Category	\(n \geq 30\)	\(n < 30\)
Normal Data	chi-squared	chi-squared
Non-Normal Data	further research required	bootstrap

Inference on Anything Else (Median, Skew, Discrimination Rate, etc.)

Category	\(n \geq 30\)	\(n < 30\)
Normal Data	bootstrap	bootstrap
Non-Normal Data	bootstrap	bootstrap

Some Notes

Bootstrapped p-values are about uncertainty over the specific sample of the population that you drew, while randomization inference p-values are about uncertainty over which units within your sample are assigned to the treatment.

Bootstrap resamples are the same size as the original because variance of the statistic depends on the size of the sample. If we want to approximate this variation, we need to use resamples of the same size.
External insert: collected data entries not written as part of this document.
/-! ### Barriers, spans and termination -/

theorem fromPeer_canon {src inc f} (h : s.Canon) (hf : (f s).Canon) : (s.fromPeer src inc f).Canon := by
  fun_cases State.fromPeer <;> grind only [send_canon]
theorem updCores_canon {ks f} (h : s.Canon) : (s.updCores ks f).Canon := by
  fun_cases State.updCores
  grind only [setCore_canon, foldl_state_canon]
theorem completePhase_canon {k sc} (h : s.Canon) : (s.completePhase k sc).Canon := by
  fun_cases State.completePhase <;> grind only [updCores_canon]
theorem completeSpan_canon {key members sp} (h : s.Canon) : (s.completeSpan key members sp).Canon := by
  fun_cases State.completeSpan <;> grind only [updCores_canon, setFab_canon]
theorem beginPhase_canon {key} (h : s.Canon) : (s.beginPhase key).Canon := by
  fun_cases State.beginPhase <;> grind only [setFab_canon]
theorem tellSpan_canon {fb key rank sp} (h : s.Canon) : (s.tellSpan fb key rank sp).Canon := by
  fun_cases State.tellSpan
  grind only [sendOut_canon, foldl_state_canon]
theorem podArrive_canon {k key rank cores sp} (h : s.Canon) : (s.podArrive k key rank cores sp).Canon := by
  fun_cases State.podArrive <;> grind only [beginPhase_canon, setFab_canon, tellSpan_canon, completeSpan_canon]
theorem arrive_canon {k c sc} (h : s.Canon) : (s.arrive k c sc).Canon := by
  fun_cases State.arrive <;> grind only [setCore_canon, podArrive_canon, completePhase_canon]
theorem barrier_canon {g sc body} (h : s.Canon) (hb : ∀ k c x a, Out.Canon (body k c x a)) : Out.Canon (barrier s g sc body) :=
  ctl_canon h fun k c x => by split; exacts [raiseCtx_canon h, hb ..]
@[simp] theorem dropSpan_canon {key} : (s.dropSpan key).Canon ↔ s.Canon := .rfl
theorem trmDo_canon {g f} (h : s.Canon) (hf : ∀ k c x t, Out.Canon (f k c x t)) : Out.Canon (trmDo g s f) :=
  ctl_canon h fun k c x => hf k c x _
@[simp] theorem setTrm_canon {k t} : (setTrm s k t).Canon ↔ s.Canon := .rfl
theorem execTrmTokenPass_canon {ctxid} (h : s.Canon) : Out.Canon (execTrmTokenPass ctxid s) := by
  fun_cases execTrmTokenPass <;> grind only [Out.Canon, updCores_canon, setTrm_canon]
theorem execPodBarrierArrival_canon {group sender} (h : s.Canon) : Out.Canon (execPodBarrierArrival group sender s) :=
  fromPeer_canon h (by grind only [beginPhase_canon, setFab_canon, completeSpan_canon])
theorem execBarA_canon {g sc} (h : s.Canon) : Out.Canon (execBarA g sc s) :=
  barrier_canon h fun k c x a => by split; exacts [h, arrive_canon h]
theorem execBarW_canon {g sc} (h : s.Canon) : Out.Canon (execBarW g sc s) :=
  barrier_canon h fun k c x a => by split <;> exact h
theorem execBarAw_canon {g sc} (h : s.Canon) : Out.Canon (execBarAw g sc s) :=
  barrier_canon h fun k c x a => by
    split
    · split <;> exact h
    · split
      · exact h
      · dsimp only; split <;> exact arrive_canon h
theorem execTrmSend_canon {g ra} (h : s.Canon) : Out.Canon (execTrmSend g ra s) :=
  trmDo_canon h fun k c x t => by
    dsimp only; split
    · exact raiseCtx_canon h
    · split <;> exact h
theorem execTrmIdle_canon {g} (h : s.Canon) : Out.Canon (execTrmIdle g s) := trmDo_canon h fun k c x t => by split <;> exact h
theorem execTrmBusy_canon {g} (h : s.Canon) : Out.Canon (execTrmBusy g s) := trmDo_canon h fun k c x t => by split <;> exact h

/-! ### Vector words: their results stay in the core -/

theorem vectorWord_canon {w body} (h : s.Canon) : Out.Canon (vectorWord w s body) :=
  engWord_canon h fun i t ht => by split; exacts [trivial, ht]
theorem float2_canon {w op} (h : s.Canon) : Out.Canon (float2 w s op) := vectorWord_canon h
theorem floatMinMax_canon {w mx} (h : s.Canon) : Out.Canon (floatMinMax w s mx) := vectorWord_canon h
theorem unary_canon {w fs u extra f1} (h : s.Canon) : Out.Canon (unary w s fs u extra f1) := vectorWord_canon h
theorem convWord_canon {w u ok f1} (h : s.Canon) : Out.Canon (convWord w s u ok f1) := vectorWord_canon h
theorem maskWord_canon {w fs u two ok f} (h : s.Canon) : Out.Canon (maskWord w s fs u two ok f) := vectorWord_canon h
theorem int2_canon {w sat op} (h : s.Canon) : Out.Canon (int2 w s sat op) := vectorWord_canon h
theorem bit2_canon {w op} (h : s.Canon) : Out.Canon (bit2 w s op) := vectorWord_canon h
theorem fillWord_canon {w fs bytes f} (h : s.Canon) : Out.Canon (fillWord w s fs bytes f) := vectorWord_canon h
theorem reduceWord_canon {w r} (h : s.Canon) : Out.Canon (reduceWord w s r) := vectorWord_canon h
theorem moveWord_canon {w u fs bytes ok f} (h : s.Canon) : Out.Canon (moveWord w s u fs bytes ok f) := vectorWord_canon h
theorem execVunpk_canon {w} (h : s.Canon) : Out.Canon (execVunpk w s) := by
  refine engWord_canon h fun i t ht => ?_
  extract_lets m
  split
  · split
    · extract_lets v
      split
      · trivial
      · split
        · split
          · trivial
          · extract_lets d2
            split
            · trivial
            · split
              · trivial
              · exact ht
        · trivial
    · trivial
  · trivial

/-! ### Copy words: windows and descriptors -/

theorem copyWord_canon {w deps body} (h : s.Canon) : Out.Canon (copyWord w s deps body) :=
  engWord_canon h fun i t ht => by
    split
    · trivial
    · split
      · trivial
      · trivial
      · exact ht
theorem landRow_canon {q off bs} (h : s.Canon) : (s.landRow q off bs).Canon := by
  fun_cases State.landRow
  grind only [State.Canon, fillGranule_canon, setMem_canon, write_canon, foldl_state_canon]
theorem windowFill_canon {k x} (h : s.Canon) : (windowFill s k x).1.Canon := by
  fun_cases windowFill
  grind only [landRow_canon, foldl_state_canon]
theorem readDesc_canon {i m' ea} (h : s.Canon) : (readDesc s i m' ea).Canon := by
  fun_cases readDesc <;> grind only [Got.Canon, setEng_canon, portAt_canon, sendRemote_canon, setQuad_canon]
theorem execCwin_canon {w} (h : s.Canon) : Out.Canon (execCwin w s) := by
  fun_cases execCwin <;> grind only [Got.Canon, Out.Canon, raise_canon, readDesc_canon, setQuad_canon, windowFill_canon, engWord_canon,
    setCore_canon, Iss.Canon]
theorem execCadv_canon {w} (h : s.Canon) : Out.Canon (execCadv w s) := by
  unfold execCadv
  refine engWord_canon h fun i t ht => ?_
  grind only [Iss.Canon, windowFill_canon, setQuad_canon, setCore_canon]
theorem execCpin_canon {w} (h : s.Canon) : Out.Canon (execCpin w s) := by
  unfold execCpin
  refine engWord_canon h fun i t ht => ?_
  grind only [Iss.Canon, setQuad_canon]
theorem execCunpin_canon {w} (h : s.Canon) : Out.Canon (execCunpin w s) := by
  refine engWord_canon h fun i t ht => ?_
  grind only [Iss.Canon, setQuad_canon]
Randomization Inference is all about using nothing but the act of physical randomization to make inferences about causal effects.

Examples

Hypothesis Testing

Bootstrapping

Hypothesis Testing with Randomization

R Programming

Hypothesis Testing

Bootstrapping

Lecture 5: replace, sample, apply, and quantile.

Code

library(tidyverse)

Code

# 1000 bootstrap samples
set.seed(303)
data <- runif(n=50, min = 0, max = 10)
bootstrap_data <- replicate(n = 1000, expr = sample(data, size = length(data), replace = TRUE))
boostrap_mean <- apply(X = bootstrap_data, MARGIN = 2, FUN = mean)

ggplot() +
  geom_density(aes(x=boostrap_mean))

Code

# what about the CI?
quantile(boostrap_mean, c(0.025, 0.975))

    2.5%    97.5% 
4.221890 5.638946

Hypothesis Testing with Randomization

Proportion Example

Code

prop_treatment <- 45/69
prop_control <- 30/34
prop_difference <- prop_control - prop_treatment
prop_difference

[1] 0.230179

Code

# create_data function
create_data <- function(control_total, control_death,
                        treatment_total, treatment_death) {
    total_deaths <- control_death + treatment_death
    total_subjects <- control_total + treatment_total
    non_survivors <- rep(1, total_deaths)
    survivors <- rep(0, total_subjects - total_deaths)

    return(c(non_survivors, survivors))
}

Code

# shuffle function
simulation <- function(control_total = 34, control_death = 30,
                       treatment_total = 69, treatment_death = 45) {
    index_data <- create_data(control_total, control_death,
                              treatment_total, treatment_death)
    shuffled_data <- sample(x = index_data, size = length(index_data),
                            replace = FALSE)
    control <- shuffled_data[1:control_total]
    treatment <- shuffled_data[(control_total+1):length(shuffled_data)]
    
    # proportion of deaths in control group
    control_p <- sum(control) / length(control)
    
    # proportion of deaths in treatment group
    treatment_p <- sum(treatment) / length(treatment)
    
    # compute difference
    difference_p <- control_p - treatment_p
    
    return(difference_p)
}

Code

# run simulation 1000 times
randomized_differences <- replicate(1000, simulation())

Code

difference_quantile <- quantile(x = randomized_differences, probs = c(0.95))
difference_quantile

    95% 
0.14237

Code

ggplot() +
    geom_histogram(aes(x = randomized_differences, y = after_stat(density),
                       color = 'Differences'), bins = 12) +
    annotate('rect', xmin = difference_quantile, xmax = 0.3,
             ymin = 0, ymax = 8, alpha = 0.1, fill = 'blue') +
    geom_vline(mapping = aes(color = 'Rejection', xintercept = difference_quantile),
               linewidth = 2) +
    geom_vline(mapping =
               aes(color = 'Sample Proportion',
                   xintercept = prop_difference), linewidth = 2) +
    xlab('Differences') +
    ylab('Density') +
    ggtitle('Proportion Differences Histogram') +
    scale_color_manual(breaks = c('Differences', 'Rejection',  'Sample Proportion'),
                       values = c('black', 'blue', 'green'),
                       name = 'Legend')